It is not free trade that leads to harmonious economic development; it is rather harmonious economic development that leads to free trade. In reality, as List rightly contends, where nations differ in the level of their industrial development, free trade can only exacerbate existing inequalities and imbalances among nations - and therefore lead to further disharmony and conflict!
Pg.101: All examples which history can show are those in which the political union has led the way, and the commercial union has followed.68 Not a single instance can be adduced in which the latter has taken the lead, and the former has grown up from it. That, however, under the existing conditions of the world, the result of general free trade would not be a universal republic, but, on the contrary, a universal subjection of the less advanced nations to the supremacy of the predominant manufacturing, commercial, and naval power, is a conclusion for which the reasons are very strong and, according to our views, irrefragable.
Pg.100: The system of protection, inasmuch as it forms the only means of placing those nations which are far  behind in civilisation on equal terms with the one predominating nation (which, however, never received at the hands of Nature a perpetual right to a monopoly of manufacture, but which merely gained an advance over others in point of time), the system of protection regarded from this point of view appears to be the most efficient means of furthering the final union of nations, and hence also of promoting true freedom of trade. And national economy appears from this point of view to be that science which, correctly appreciating the existing interests and the individual circumstances of nations, teaches how every separate nation can be raised to that stage of industrial development in which union with other nations equally well developed, and consequently freedom of trade, can become possible and useful to it.
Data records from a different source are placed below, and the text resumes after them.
/-- The capacity in force (R38, R122) and the admission search (R128): the first candidate offset at which the entry's
load fits at each of its ON steps. That every channel is judged at an ON step, and none at an OFF step, is the model's
reading (log 12). -/
def Obligations.AdmissionTakesTheFirstFittingOffset : Prop :=
  ∀ (e : Entry) (s : State),
    (∀ (c : Channel) (cs : Nat), cs < 120 →
      (s.arb.faults.getLsbD c.val = true → s.capacity c cs = 0)
      ∧ (s.arb.faults.getLsbD c.val = false → s.timebase.role = .follower →
          (s.timebase.follower = some .acquiring ∨ s.timebase.follower = some .lost) →
          (∀ w, s.capacity c cs ≤ (s.arb.caps.get c).get w) ∧ ∃ w, s.capacity c cs = (s.arb.caps.get c).get w)
      ∧ (s.arb.faults.getLsbD c.val = false →
          (s.timebase.role ≠ .follower ∨ s.timebase.follower = some .locked ∨ s.timebase.follower = some .holdover) →
          ∃ w : Fin 4, w.val = cs % 60 / 15 ∧ s.capacity c cs = (s.arb.caps.get c).get w))
    ∧ (let fits := fun (φ : Nat) => ∀ (c : Channel) (cs : Fin 120), (∃ d, 0 < s.loadAt e φ d cs.val) →
         (s.arb.profile.get c).get cs + s.loadAt e φ c cs.val ≤ s.capacity c cs.val
       let offset := fun (k : Nat) => (s.arb.phaseBase + k * s.arb.stride) % 120
       0 < e.voiceA.load → (∀ v, e.voiceB = some v → 0 < v.load) →
       (∀ φ, s.search e = some φ ↔ ∃ k, k < 120 / s.arb.stride ∧ φ = offset k ∧ fits φ ∧ ∀ j, j < k →
          ¬fits (offset j) ∨ offset j = φ)
       ∧ (s.search e = none ↔ ∀ k, k < 120 / s.arb.stride → ¬fits (offset k)))

/-- A request (R125, R129, R130, R131, R139): the entry with its loads placed at once when its condition holds and the
search succeeds, else WAITING at its place in the queue; a REQUEST standby event either way. -/
def Obligations.RequestsAreAdmittedOrQueued : Prop :=
  ∀ (l : LineNo) (e : Entry) (s : State), e.state = .waiting → e.waited = 0 → e.delayed = false → s.row l = none →
    s.arbiterLaw →
    let t := s.request l e
    let at_once := s.arb.supply = .on ∧ (match e.cls with
      | .ordinary => s.arb.waitQueue = []
      | .alarm => ∀ m ∈ s.arb.waitQueue, s.alarmEntry m = false)
    (t.arb.supply = if s.arb.supply = .standby then .warming else s.arb.supply)
    ∧ (t.arb.warmUpCount = if s.arb.supply = .standby then s.arb.warmUpFrames else s.arb.warmUpCount)
    ∧ (t.arb.standbyCount = if s.arb.reloadMask.getLsbD 2 then s.arb.standbyFrames else s.arb.standbyCount)
    ∧ (∀ m, m ≠ l → t.row m = s.row m)
    ∧ (∀ φ, at_once → s.search e = some φ → t.row l = some { e with state := .placed φ }
        ∧ t.arb.placedOrder = s.arb.placedOrder ++ [l] ∧ t.arb.waitQueue = s.arb.waitQueue
        ∧ ∀ (c : Channel) (cs : Fin 120), (t.arb.profile.get c).get cs
            = (s.arb.profile.get c).get cs + s.loadAt e φ c cs.val)
    ∧ ((¬at_once ∨ s.search e = none) → t.row l = some e ∧ t.arb.placedOrder = s.arb.placedOrder
        ∧ t.arb.profile = s.arb.profile
        ∧ (e.cls = .ordinary → t.arb.waitQueue = s.arb.waitQueue ++ [l])
        ∧ (e.cls = .alarm → t.arb.waitQueue =
            (s.arb.waitQueue.filter s.alarmEntry) ++ [l] ++ s.arb.waitQueue.filter fun m => !s.alarmEntry m))

/-! ### The ring engine, the drive, the dial plan and the calibrator's results -/

/-- The line drive (R65): PARTYTEST, then RING, then the base drive of each call state (R66). The ring engine's step of a
placed line (R148 to R151): QUIET with everything at 0, or RINGING with the drive of the voice in use, a new burst or the
same one. -/
def Obligations.RingEngineStepsPlacedLines : Prop :=
  (∀ x : Line,
    (x.test.running = true → x.drive = .partyTest)
    ∧ (∀ p d, x.test.running = false → x.play = some p → p.drive = some d → x.drive = .ring d.side d.channel)
    ∧ (x.test.running = false → (∀ p, x.play = some p → p.drive = none) →
        ((x.call = .disabled ∨ x.call = .lockout) → x.drive = .park)
        ∧ ((x.call = .idle ∨ x.call = .ident ∨ x.call = .termRing ∨ x.call = .alarmRing ∨ x.call = .revertRing
            ∨ x.call = .revertCheck ∨ x.call = .revertTalk ∨ x.call = .calibrating ∨ x.call = .exchWait) →
            x.drive = .feed .none)
        ∧ (x.call = .dial → x.drive = .feed (if x.dialBegun = true then .none else .dial))
        ∧ (x.call = .revertTone → x.drive = .feed .revert) ∧ (x.call = .reorder → x.drive = .feed .reorder)
        ∧ (x.call = .exchange → x.drive = .exchange) ∧ (x.call = .test → x.drive = .testAccess)))
  ∧ ∀ (l : LineNo) (e : Entry) (φ : Nat) (s : State), s.row l = some e → e.state = .placed φ → φ < 120 →
    let x := s.line l
    let before : Play := x.play.getD ⟨none, 0, 0, 0, e.reqType != .test, 0, 0, 0⟩
    let p := (s.timebase.cycleStep + 120 - φ) % 120
    let v := match e.voiceB with
      | none => e.voiceA
      | some b => if p < 60 then e.voiceA else b
    let on := s.patternOn v.pattern (p % 60)
    let armed := before.armed || !on || !s.patternOn v.pattern ((p + 59) % 60)
    let side := if x.opts.getLsbD 1 then v.side.reversed else v.side
    let rings := on = true ∧ armed = true ∧ x.hook.state ≠ .offhook ∧ x.hook.state ≠ .brk
      ∧ s.arb.faults.getLsbD v.channel.val = false ∧ x.test.running = false
    let t := s.doWork (.ring l)
    (rings → t = s.setLine l { x with play := some (
        if before.drive = some ⟨side, v.channel⟩ then
          { before with armed := armed, burstStep := min 255 (before.burstStep + 1) }
        else ⟨some ⟨side, v.channel⟩, 1, 0, 0, armed, 0, 0, 0⟩) }
      ∧ (x.test.running = false → (t.line l).drive = .ring side v.channel))
    ∧ (¬rings → (on = true ∨ e.reqType ≠ .test ∨ before.drive = none) →
        t = s.setLine l { x with play := some ⟨none, 0, 0, 0, armed, 0, 0, 0⟩ })
    ∧ (on = false → e.reqType = .test → before.drive ≠ none → t =
        (s.setLine l { x with play := some ⟨none, 0, 0, 0, armed, 0, 0, 0⟩ }).burstEnd l before.measured
          (before.acSum / before.measured) (before.dcSum / before.measured))

/-- The dial plan's judgement (R100) and the revert checks (R102, R103). -/
def Obligations.DialPlanJudgesTheDigits : Prop :=
  (∀ (plan : Tab 12 DialEntry) (ds : List Digit), ds ≠ [] →
    let completes := fun (i : Fin 12) => (plan.get i).enabled = true
      ∧ (plan.get i).pre.length + (plan.get i).tail = ds.length ∧ (plan.get i).pre <+: ds
    let continues := fun (i : Fin 12) => (plan.get i).enabled = true
      ∧ ds.length < (plan.get i).pre.length + (plan.get i).tail
      ∧ ((plan.get i).pre <+: ds ∨ ds <+: (plan.get i).pre)
    (∀ i, completes i → (∀ j, j < i → ¬completes j) → judgeDigits plan ds = .complete (plan.get i).action)
    ∧ ((∀ i, ¬completes i) → (∃ i, continues i) → judgeDigits plan ds = .collect)
    ∧ ((∀ i, ¬completes i) → (∀ i, ¬continues i) → judgeDigits plan ds = .unmatched))
  ∧ ∀ (l : LineNo) (called : Option (LineNo × Slot)) (s : State) (rec : Record), (s.line l).record = some rec →
    (s.line l).call = .dial →
    s.revertJudged (s.revertChecks l called) l rec (s.line l).digits called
But how is such harmonious economic development or “political union” to be achieved so as to result in “commercial union”? The contradiction in List’s argument lies in the fact that his correct and valid distinction between wealth and ability to produce wealth means that market participants will never reach “equality” for the evident reason that the notion of ability to produce wealth implies and entails the existence of irresoluble conflict between market participants - which free trade only makes worse, as he himself admits in the quotation above. In other words, with or without free trade, where the aim of nations is to develop their individual abilities to produce wealth, and therefore to accumulate wealth, the result of this overriding focus is to sharpen and heighten economic conflict! List fails to realise that the notion of wealth itself that he has now split between the universal cosmopolitical one of the British economists - as wealth-for-consumption - and his own political conflictual notion as wealth-for-production makes the attainment of a universal peace not only dependent upon resolving the imbalances necessarily arising from accumulation but in fact it makes such resolution absolutely impossible!
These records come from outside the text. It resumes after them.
/-! ### The frame boundary and the step event -/

theorem withdraw (l : LineNo) : Kept s (s.withdraw l) := by
  unfold State.withdraw
  split
  · exact refl s
  · refine Kept.trans (updArb _ ?_) (updLine l _ ?_) <;> rfl

theorem markSuspended (c : SuspendCause) (l : LineNo) : Kept s (s.markSuspended c l) := by
  unfold State.markSuspended
  split
  · exact refl s
  · exact markRing _ _ _ _ _ _

theorem suspensionNotice (l : LineNo) : Kept s (s.suspensionNotice l) := by
  unfold State.suspensionNotice
  split
  · exact refl s
  · split
    · exact failToIdle _ _
    · exact refl s

theorem suspendMany (ls : List LineNo) (c : SuspendCause) : Kept s (s.suspendMany ls c) := by
  unfold State.suspendMany
  dsimp only
  exact (((foldl _ (fun _ l => withdraw l) ls s).trans (joinSuspended ls)).trans
    (foldl _ (fun _ l => markSuspended c l) ls _)).trans (foldl _ (fun _ l => suspensionNotice l) ls _)

theorem evict : Kept s s.evict := suspendMany _ _

theorem supplyOn : Kept s s.supplyOn := by
  unfold State.supplyOn
  exact Kept.trans (updArb _ rfl) (markSupply _ _)

theorem warmUp : Kept s s.warmUp := by
  unfold State.warmUp
  split
  · exact refl s
  · exact refl s
  · split
    · exact supplyOn
    · exact updArb _ rfl

theorem walk (ls : List LineNo) : Kept s (s.walk ls) := by
  induction ls generalizing s with
  | nil => exact refl s
  | cons l ls ih =>
    unfold State.walk
    split
    · exact ih
    · split
      · exact ih
      · split
        · exact refl s
        · exact (placeEntry _ _ _).trans ih

theorem walkQueue : Kept s s.walkQueue := by
  unfold State.walkQueue
  split
  · exact walk _
  · exact refl s

theorem countWait (l : LineNo) : Kept s (s.countWait l) := by
  unfold State.countWait
  split
  · exact refl s
  · dsimp only
    split
    · exact (setRow _ _).trans (markRing _ _ _ _ _ _)
    · exact setRow _ _

theorem countWaits (ls : List LineNo) : Kept s (s.countWaits ls) := foldl _ (fun _ l => countWait l) _ _

theorem standbyCounting (b : Bool) : Kept s (s.standbyCounting b) := by
  unfold State.standbyCounting
  split
  · split
    · exact Kept.trans (updArb _ rfl) (markSupply _ _)
    · exact updArb _ rfl
  · exact refl s

theorem runStage (b : Boundary) : Kept s (s.runStage b) := by
  unfold State.runStage
  split
  · exact (boundary _).trans evict
  · exact (boundary _).trans warmUp
  · exact (boundary _).trans walkQueue
  · exact (boundary _).trans (countWaits _)
  · exact (boundary _).trans (standbyCounting _)

theorem runUpTo (g : Stage) (n : Nat) : Kept s (s.runUpTo g n) := by
  induction n generalizing s with
  | zero => exact refl s
  | succ n ih =>
    unfold State.runUpTo
    split
    · exact refl s
    · split
      · exact (runStage _).trans ih
      · exact refl s

theorem runThrough (g : Stage) : Kept s (s.runThrough g) := runUpTo _ _

theorem runBoundary : Kept s s.runBoundary := runThrough _

theorem endBurst (l : LineNo) (e : Entry) (p : Play) : Kept s (s.endBurst l e p) := by
  unfold State.endBurst
  split
  · exact burstEnd _ _ _ _
  · exact refl s

theorem playStep (l : LineNo) (e : Entry) (φ : Nat) (p : Play) : Kept s (s.playStep l e φ p) := by
  unfold State.playStep
  dsimp only
  split
  · exact Kept.trans (updLine _ _ rfl) (endBurst _ _ _)
  · split <;> exact updLine _ _ rfl

theorem ringStep (l : LineNo) : Kept s (s.ringStep l) := by
  unfold State.ringStep
  split
  · exact refl s
  · split
    · exact playStep _ _ _ _
    all_goals exact refl s

end Kept

end Sys2Proof.Machine
end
List’s distinction between wealth and ability to produce wealth is badly framed because both phrases refer to wealth when in fact the first refers to use values and the other to capital accumulation.
List’s inability to perceive the opposition of these two types of wealth - use value and capitalist accumulation - prevents him from seeing the contradictory inconsistency between equal exchange of wealth and equal rates of accumulation of wealth which are impossible given that the accumulation of wealth must be antagonistic by definition because every “accumulation of wealth” by one nation must be at the expense of other nations! Indeed, it is inconfutably obvious that the entire rationale behind List’s distinction between wealth and ability to produce wealth is - precisely! - that individual nations compete with one another for ultimately military supremacy!
Whereas the cosmopolitical wealth of the British economists leads to a “static” notion of wealth whose exchange leads inexorably to a logical system of general equilibrium; List’s own notion of ability to produce wealth leads to a “dynamic” definition of wealth as capitalist accumulation that is entirely antithetical to and irreconcilable with the wealth intended by the British economists - and yet List aims to show that it is possible through restrictive trade practices for all “nations” as market participants to achieve equal levels of development leading to fair and equal market exchange or international free trade - and maybe finally to a full commercial and political union! The static analysis is logical and based on the fixing of equilibrium rates of economic exchange, whilst the dynamic analysis refers to economic development which as such is impervious to logico-mathematical equilibrium analysis. The former theory is based on Logic whilst the second is based on History (Marx and then Schumpeter).
But what does List mean by equal economic development? He says it is achieved when Nations have achieved “freedom” as an institutional setup for governing themselves. We will see that this freedom also is utopian and antagonistic under the notion of accumulation. Yet List is entirely right to maintain that in a system of capitalist accumulation the freedom of the market institutions is the only one consistent with the greatest ability to produce wealth as command over living labour - destined to overcome “socialist” or “command” economies.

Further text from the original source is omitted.